Navigate to Cloud computing services.
Http link: https://azure.microsoft.com/en-in/
(a) Select App registrations Azure service.
(a) Click on New registration.
(a) Provide a name for the new registration. 
(b) Select the "Accounts in this organizational directory only" in Supported account types.
Scroll down till you see the Redirect URI section
(c) Select Web as the platform
(d) Enter "https://integrations.legacyflo.com/legacyflo/m365apiregistration" as the Redirect URI
(e) Click on Register.
(a) Re-select the App registrations Azure service.
(a) You will see your app on the list. Click on the Display name
(a) Copy the Application (client) ID. This will be required when registering the API with LegacyFlo.
(b) Copy the Directory (tenant) ID. This will be required when registering the API with LegacyFlo
Save the ids in a note pad on your machine
(a) For your newly registered application, select Certificates & secrets.
(b) In Client secrets, click on New client secret.

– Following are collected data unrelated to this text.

-- ==== Sys2Proof/Laws/State.lean ====
section
/-!
SUPPORT. One lemma per field of State for each of its updates, all true by definition, so that no later proof unfolds a record update.
-/

namespace Sys2Proof.Machine

variable (s : State)


/-! ### modWarp -/

@[simp] theorem State.modWarp_clk (k : WarpKey) (f : Warp → Warp) : (s.modWarp k f).clk = s.clk := rfl
@[simp] theorem State.modWarp_issueQ (k : WarpKey) (f : Warp → Warp) : (s.modWarp k f).issueQ = s.issueQ := rfl
@[simp] theorem State.modWarp_agenda (k : WarpKey) (f : Warp → Warp) : (s.modWarp k f).agenda = s.agenda := rfl
@[simp] theorem State.modWarp_nextId (k : WarpKey) (f : Warp → Warp) : (s.modWarp k f).nextId = s.nextId := rfl
@[simp] theorem State.modWarp_free (k : WarpKey) (f : Warp → Warp) : (s.modWarp k f).free = s.free := rfl
@[simp] theorem State.modWarp_mem (k : WarpKey) (f : Warp → Warp) : (s.modWarp k f).mem = s.mem := rfl
@[simp] theorem State.modWarp_dram (k : WarpKey) (f : Warp → Warp) : (s.modWarp k f).dram = s.dram := rfl
@[simp] theorem State.modWarp_dramTags (k : WarpKey) (f : Warp → Warp) : (s.modWarp k f).dramTags = s.dramTags := rfl
@[simp] theorem State.modWarp_writeBacks (k : WarpKey) (f : Warp → Warp) : (s.modWarp k f).writeBacks = s.writeBacks := rfl
@[simp] theorem State.modWarp_keyTags (k : WarpKey) (f : Warp → Warp) : (s.modWarp k f).keyTags = s.keyTags := rfl
@[simp] theorem State.modWarp_keyGens (k : WarpKey) (f : Warp → Warp) : (s.modWarp k f).keyGens = s.keyGens := rfl
@[simp] theorem State.modWarp_tlb (k : WarpKey) (f : Warp → Warp) : (s.modWarp k f).tlb = s.tlb := rfl
@[simp] theorem State.modWarp_walks (k : WarpKey) (f : Warp → Warp) : (s.modWarp k f).walks = s.walks := rfl
@[simp] theorem State.modWarp_lineOwners (k : WarpKey) (f : Warp → Warp) : (s.modWarp k f).lineOwners = s.lineOwners := rfl
@[simp] theorem State.modWarp_scrambled (k : WarpKey) (f : Warp → Warp) : (s.modWarp k f).scrambled = s.scrambled := rfl
@[simp] theorem State.modWarp_tentWords (k : WarpKey) (f : Warp → Warp) : (s.modWarp k f).tentWords = s.tentWords := rfl
@[simp] theorem State.modWarp_releases (k : WarpKey) (f : Warp → Warp) : (s.modWarp k f).releases = s.releases := rfl
@[simp] theorem State.modWarp_accesses (k : WarpKey) (f : Warp → Warp) : (s.modWarp k f).accesses = s.accesses := rfl
@[simp] theorem State.modWarp_maths (k : WarpKey) (f : Warp → Warp) : (s.modWarp k f).maths = s.maths := rfl
@[simp] theorem State.modWarp_ops (k : WarpKey) (f : Warp → Warp) : (s.modWarp k f).ops = s.ops := rfl
@[simp] theorem State.modWarp_cores (k : WarpKey) (f : Warp → Warp) : (s.modWarp k f).cores = s.cores := rfl
@[simp] theorem State.modWarp_parts (k : WarpKey) (f : Warp → Warp) : (s.modWarp k f).parts = s.parts := rfl
@[simp] theorem State.modWarp_warps (k : WarpKey) (f : Warp → Warp) : (s.modWarp k f).warps = mapIf (fun w => w.key == k) f s.warps := rfl
@[simp] theorem State.modWarp_groups (k : WarpKey) (f : Warp → Warp) : (s.modWarp k f).groups = s.groups := rfl
@[simp] theorem State.modWarp_barDue (k : WarpKey) (f : Warp → Warp) : (s.modWarp k f).barDue = s.barDue := rfl
@[simp] theorem State.modWarp_ctxs (k : WarpKey) (f : Warp → Warp) : (s.modWarp k f).ctxs = s.ctxs := rfl
@[simp] theorem State.modWarp_queues (k : WarpKey) (f : Warp → Warp) : (s.modWarp k f).queues = s.queues := rfl
@[simp] theorem State.modWarp_launches (k : WarpKey) (f : Warp → Warp) : (s.modWarp k f).launches = s.launches := rfl
@[simp] theorem State.modWarp_blocks (k : WarpKey) (f : Warp → Warp) : (s.modWarp k f).blocks = s.blocks := rfl
@[simp] theorem State.modWarp_saved (k : WarpKey) (f : Warp → Warp) : (s.modWarp k f).saved = s.saved := rfl
@[simp] theorem State.modWarp_hbm (k : WarpKey) (f : Warp → Warp) : (s.modWarp k f).hbm = s.hbm := rfl
@[simp] theorem State.modWarp_lastQueue (k : WarpKey) (f : Warp → Warp) : (s.modWarp k f).lastQueue = s.lastQueue := rfl
@[simp] theorem State.modWarp_lastCore (k : WarpKey) (f : Warp → Warp) : (s.modWarp k f).lastCore = s.lastCore := rfl
@[simp] theorem State.modWarp_bar0 (k : WarpKey) (f : Warp → Warp) : (s.modWarp k f).bar0 = s.bar0 := rfl
@[simp] theorem State.modWarp_tenants (k : WarpKey) (f : Warp → Warp) : (s.modWarp k f).tenants = s.tenants := rfl
@[simp] theorem State.modWarp_ports (k : WarpKey) (f : Warp → Warp) : (s.modWarp k f).ports = s.ports := rfl
@[simp] theorem State.modWarp_reports (k : WarpKey) (f : Warp → Warp) : (s.modWarp k f).reports = s.reports := rfl
@[simp] theorem State.modWarp_replies (k : WarpKey) (f : Warp → Warp) : (s.modWarp k f).replies = s.replies := rfl
@[simp] theorem State.modWarp_msix (k : WarpKey) (f : Warp → Warp) : (s.modWarp k f).msix = s.msix := rfl
@[simp] theorem State.modWarp_kilnLog (k : WarpKey) (f : Warp → Warp) : (s.modWarp k f).kilnLog = s.kilnLog := rfl
@[simp] theorem State.modWarp_flashLog (k : WarpKey) (f : Warp → Warp) : (s.modWarp k f).flashLog = s.flashLog := rfl
@[simp] theorem State.modWarp_droopMax (k : WarpKey) (f : Warp → Warp) : (s.modWarp k f).droopMax = s.droopMax := rfl
@[simp] theorem State.modWarp_fwBank (k : WarpKey) (f : Warp → Warp) : (s.modWarp k f).fwBank = s.fwBank := rfl
@[simp] theorem State.modWarp_fwActive (k : WarpKey) (f : Warp → Warp) : (s.modWarp k f).fwActive = s.fwActive := rfl
@[simp] theorem State.modWarp_fwNext (k : WarpKey) (f : Warp → Warp) : (s.modWarp k f).fwNext = s.fwNext := rfl
@[simp] theorem State.modWarp_cxlDown (k : WarpKey) (f : Warp → Warp) : (s.modWarp k f).cxlDown = s.cxlDown := rfl
@[simp] theorem State.modWarp_cxlPoison (k : WarpKey) (f : Warp → Warp) : (s.modWarp k f).cxlPoison = s.cxlPoison := rfl
@[simp] theorem State.modWarp_lostRanks (k : WarpKey) (f : Warp → Warp) : (s.modWarp k f).lostRanks = s.lostRanks := rfl

/-! ### modLane -/

@[simp] theorem State.modLane_clk (k : WarpKey) (l : Nat) (f : Lane → Lane) : (s.modLane k l f).clk = s.clk := rfl
@[simp] theorem State.modLane_issueQ (k : WarpKey) (l : Nat) (f : Lane → Lane) : (s.modLane k l f).issueQ = s.issueQ := rfl
@[simp] theorem State.modLane_agenda (k : WarpKey) (l : Nat) (f : Lane → Lane) : (s.modLane k l f).agenda = s.agenda := rfl
@[simp] theorem State.modLane_nextId (k : WarpKey) (l : Nat) (f : Lane → Lane) : (s.modLane k l f).nextId = s.nextId := rfl
@[simp] theorem State.modLane_free (k : WarpKey) (l : Nat) (f : Lane → Lane) : (s.modLane k l f).free = s.free := rfl
@[simp] theorem State.modLane_mem (k : WarpKey) (l : Nat) (f : Lane → Lane) : (s.modLane k l f).mem = s.mem := rfl
@[simp] theorem State.modLane_dram (k : WarpKey) (l : Nat) (f : Lane → Lane) : (s.modLane k l f).dram = s.dram := rfl
@[simp] theorem State.modLane_dramTags (k : WarpKey) (l : Nat) (f : Lane → Lane) : (s.modLane k l f).dramTags = s.dramTags := rfl
@[simp] theorem State.modLane_writeBacks (k : WarpKey) (l : Nat) (f : Lane → Lane) : (s.modLane k l f).writeBacks = s.writeBacks := rfl
@[simp] theorem State.modLane_keyTags (k : WarpKey) (l : Nat) (f : Lane → Lane) : (s.modLane k l f).keyTags = s.keyTags := rfl
@[simp] theorem State.modLane_keyGens (k : WarpKey) (l : Nat) (f : Lane → Lane) : (s.modLane k l f).keyGens = s.keyGens := rfl
@[simp] theorem State.modLane_tlb (k : WarpKey) (l : Nat) (f : Lane → Lane) : (s.modLane k l f).tlb = s.tlb := rfl
@[simp] theorem State.modLane_walks (k : WarpKey) (l : Nat) (f : Lane → Lane) : (s.modLane k l f).walks = s.walks := rfl
@[simp] theorem State.modLane_lineOwners (k : WarpKey) (l : Nat) (f : Lane → Lane) : (s.modLane k l f).lineOwners = s.lineOwners := rfl
@[simp] theorem State.modLane_scrambled (k : WarpKey) (l : Nat) (f : Lane → Lane) : (s.modLane k l f).scrambled = s.scrambled := rfl
@[simp] theorem State.modLane_tentWords (k : WarpKey) (l : Nat) (f : Lane → Lane) : (s.modLane k l f).tentWords = s.tentWords := rfl
@[simp] theorem State.modLane_releases (k : WarpKey) (l : Nat) (f : Lane → Lane) : (s.modLane k l f).releases = s.releases := rfl
@[simp] theorem State.modLane_accesses (k : WarpKey) (l : Nat) (f : Lane → Lane) : (s.modLane k l f).accesses = s.accesses := rfl
@[simp] theorem State.modLane_maths (k : WarpKey) (l : Nat) (f : Lane → Lane) : (s.modLane k l f).maths = s.maths := rfl
@[simp] theorem State.modLane_ops (k : WarpKey) (l : Nat) (f : Lane → Lane) : (s.modLane k l f).ops = s.ops := rfl
@[simp] theorem State.modLane_cores (k : WarpKey) (l : Nat) (f : Lane → Lane) : (s.modLane k l f).cores = s.cores := rfl
@[simp] theorem State.modLane_parts (k : WarpKey) (l : Nat) (f : Lane → Lane) : (s.modLane k l f).parts = s.parts := rfl
@[simp] theorem State.modLane_warps (k : WarpKey) (l : Nat) (f : Lane → Lane) : (s.modLane k l f).warps = mapIf (fun w => w.key == k) (fun w => w.modLane l f) s.warps := rfl
@[simp] theorem State.modLane_groups (k : WarpKey) (l : Nat) (f : Lane → Lane) : (s.modLane k l f).groups = s.groups := rfl
@[simp] theorem State.modLane_barDue (k : WarpKey) (l : Nat) (f : Lane → Lane) : (s.modLane k l f).barDue = s.barDue := rfl
@[simp] theorem State.modLane_ctxs (k : WarpKey) (l : Nat) (f : Lane → Lane) : (s.modLane k l f).ctxs = s.ctxs := rfl
@[simp] theorem State.modLane_queues (k : WarpKey) (l : Nat) (f : Lane → Lane) : (s.modLane k l f).queues = s.queues := rfl
@[simp] theorem State.modLane_launches (k : WarpKey) (l : Nat) (f : Lane → Lane) : (s.modLane k l f).launches = s.launches := rfl
@[simp] theorem State.modLane_blocks (k : WarpKey) (l : Nat) (f : Lane → Lane) : (s.modLane k l f).blocks = s.blocks := rfl
@[simp] theorem State.modLane_saved (k : WarpKey) (l : Nat) (f : Lane → Lane) : (s.modLane k l f).saved = s.saved := rfl
@[simp] theorem State.modLane_hbm (k : WarpKey) (l : Nat) (f : Lane → Lane) : (s.modLane k l f).hbm = s.hbm := rfl
@[simp] theorem State.modLane_lastQueue (k : WarpKey) (l : Nat) (f : Lane → Lane) : (s.modLane k l f).lastQueue = s.lastQueue := rfl
@[simp] theorem State.modLane_lastCore (k : WarpKey) (l : Nat) (f : Lane → Lane) : (s.modLane k l f).lastCore = s.lastCore := rfl
@[simp] theorem State.modLane_bar0 (k : WarpKey) (l : Nat) (f : Lane → Lane) : (s.modLane k l f).bar0 = s.bar0 := rfl
@[simp] theorem State.modLane_tenants (k : WarpKey) (l : Nat) (f : Lane → Lane) : (s.modLane k l f).tenants = s.tenants := rfl
@[simp] theorem State.modLane_ports (k : WarpKey) (l : Nat) (f : Lane → Lane) : (s.modLane k l f).ports = s.ports := rfl
@[simp] theorem State.modLane_reports (k : WarpKey) (l : Nat) (f : Lane → Lane) : (s.modLane k l f).reports = s.reports := rfl
@[simp] theorem State.modLane_replies (k : WarpKey) (l : Nat) (f : Lane → Lane) : (s.modLane k l f).replies = s.replies := rfl
@[simp] theorem State.modLane_msix (k : WarpKey) (l : Nat) (f : Lane → Lane) : (s.modLane k l f).msix = s.msix := rfl
@[simp] theorem State.modLane_kilnLog (k : WarpKey) (l : Nat) (f : Lane → Lane) : (s.modLane k l f).kilnLog = s.kilnLog := rfl
@[simp] theorem State.modLane_flashLog (k : WarpKey) (l : Nat) (f : Lane → Lane) : (s.modLane k l f).flashLog = s.flashLog := rfl
@[simp] theorem State.modLane_droopMax (k : WarpKey) (l : Nat) (f : Lane → Lane) : (s.modLane k l f).droopMax = s.droopMax := rfl
@[simp] theorem State.modLane_fwBank (k : WarpKey) (l : Nat) (f : Lane → Lane) : (s.modLane k l f).fwBank = s.fwBank := rfl
@[simp] theorem State.modLane_fwActive (k : WarpKey) (l : Nat) (f : Lane → Lane) : (s.modLane k l f).fwActive = s.fwActive := rfl
@[simp] theorem State.modLane_fwNext (k : WarpKey) (l : Nat) (f : Lane → Lane) : (s.modLane k l f).fwNext = s.fwNext := rfl
@[simp] theorem State.modLane_cxlDown (k : WarpKey) (l : Nat) (f : Lane → Lane) : (s.modLane k l f).cxlDown = s.cxlDown := rfl
@[simp] theorem State.modLane_cxlPoison (k : WarpKey) (l : Nat) (f : Lane → Lane) : (s.modLane k l f).cxlPoison = s.cxlPoison := rfl
@[simp] theorem State.modLane_lostRanks (k : WarpKey) (l : Nat) (f : Lane → Lane) : (s.modLane k l f).lostRanks = s.lostRanks := rfl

(c) Add a Description (legacyflo_app_key).
(d) Specify the Expires value.
(e) Click Add.
(a) Copy the Value to the notepad in which you have copied the application and directory ids. This will be required when registering the API with LegacyFlo
(a) In the Manage menu for the registered app, select API permissions.
(b) Click on Add a permission.
(c) Select Microsoft Graph.
The API permissions required will depend on the data which you wish to copy to a Vaultastic Store. Add the Application and Delegated Permissions as required depending on the data to be access.
a. Select the Application and Delegated Permission Type
b. Add the permissions as given in the table.
c. Select all the check boxes in the list below
d. Click Add permissions when all required permissions have been added.
| Data | Permission Type | Permissions | Sample Screen Shot |
|---|---|---|---|
| Mailbox | Delegated | User.Read.All Mail.ReadWrite.Shared Mail.Send.Shared offline_access |  |
| OneDrive | Delegated | Files.ReadWrite.All offline_access |  |
| Distribution List Members (required by scheduler) | Application | Group.Read.All Group.ReadWrite.All Directory.Read.All |  |
| Teams | Application | User.Read.All Chat.Read.All Team.ReadBasic.All ChannelMessage.Read.All Sites.Read.All |  |
| Sharepoint | Application | Sites.Read.All |  |
| Mailbox (for legacy method using IMAP) | Delegated | IMAP.AccessAsUser.All offline_access |  |
(a) Select "Grant admin consent for <Account Name>"
(b) On the Grant admin consent confirmation box, select Yes.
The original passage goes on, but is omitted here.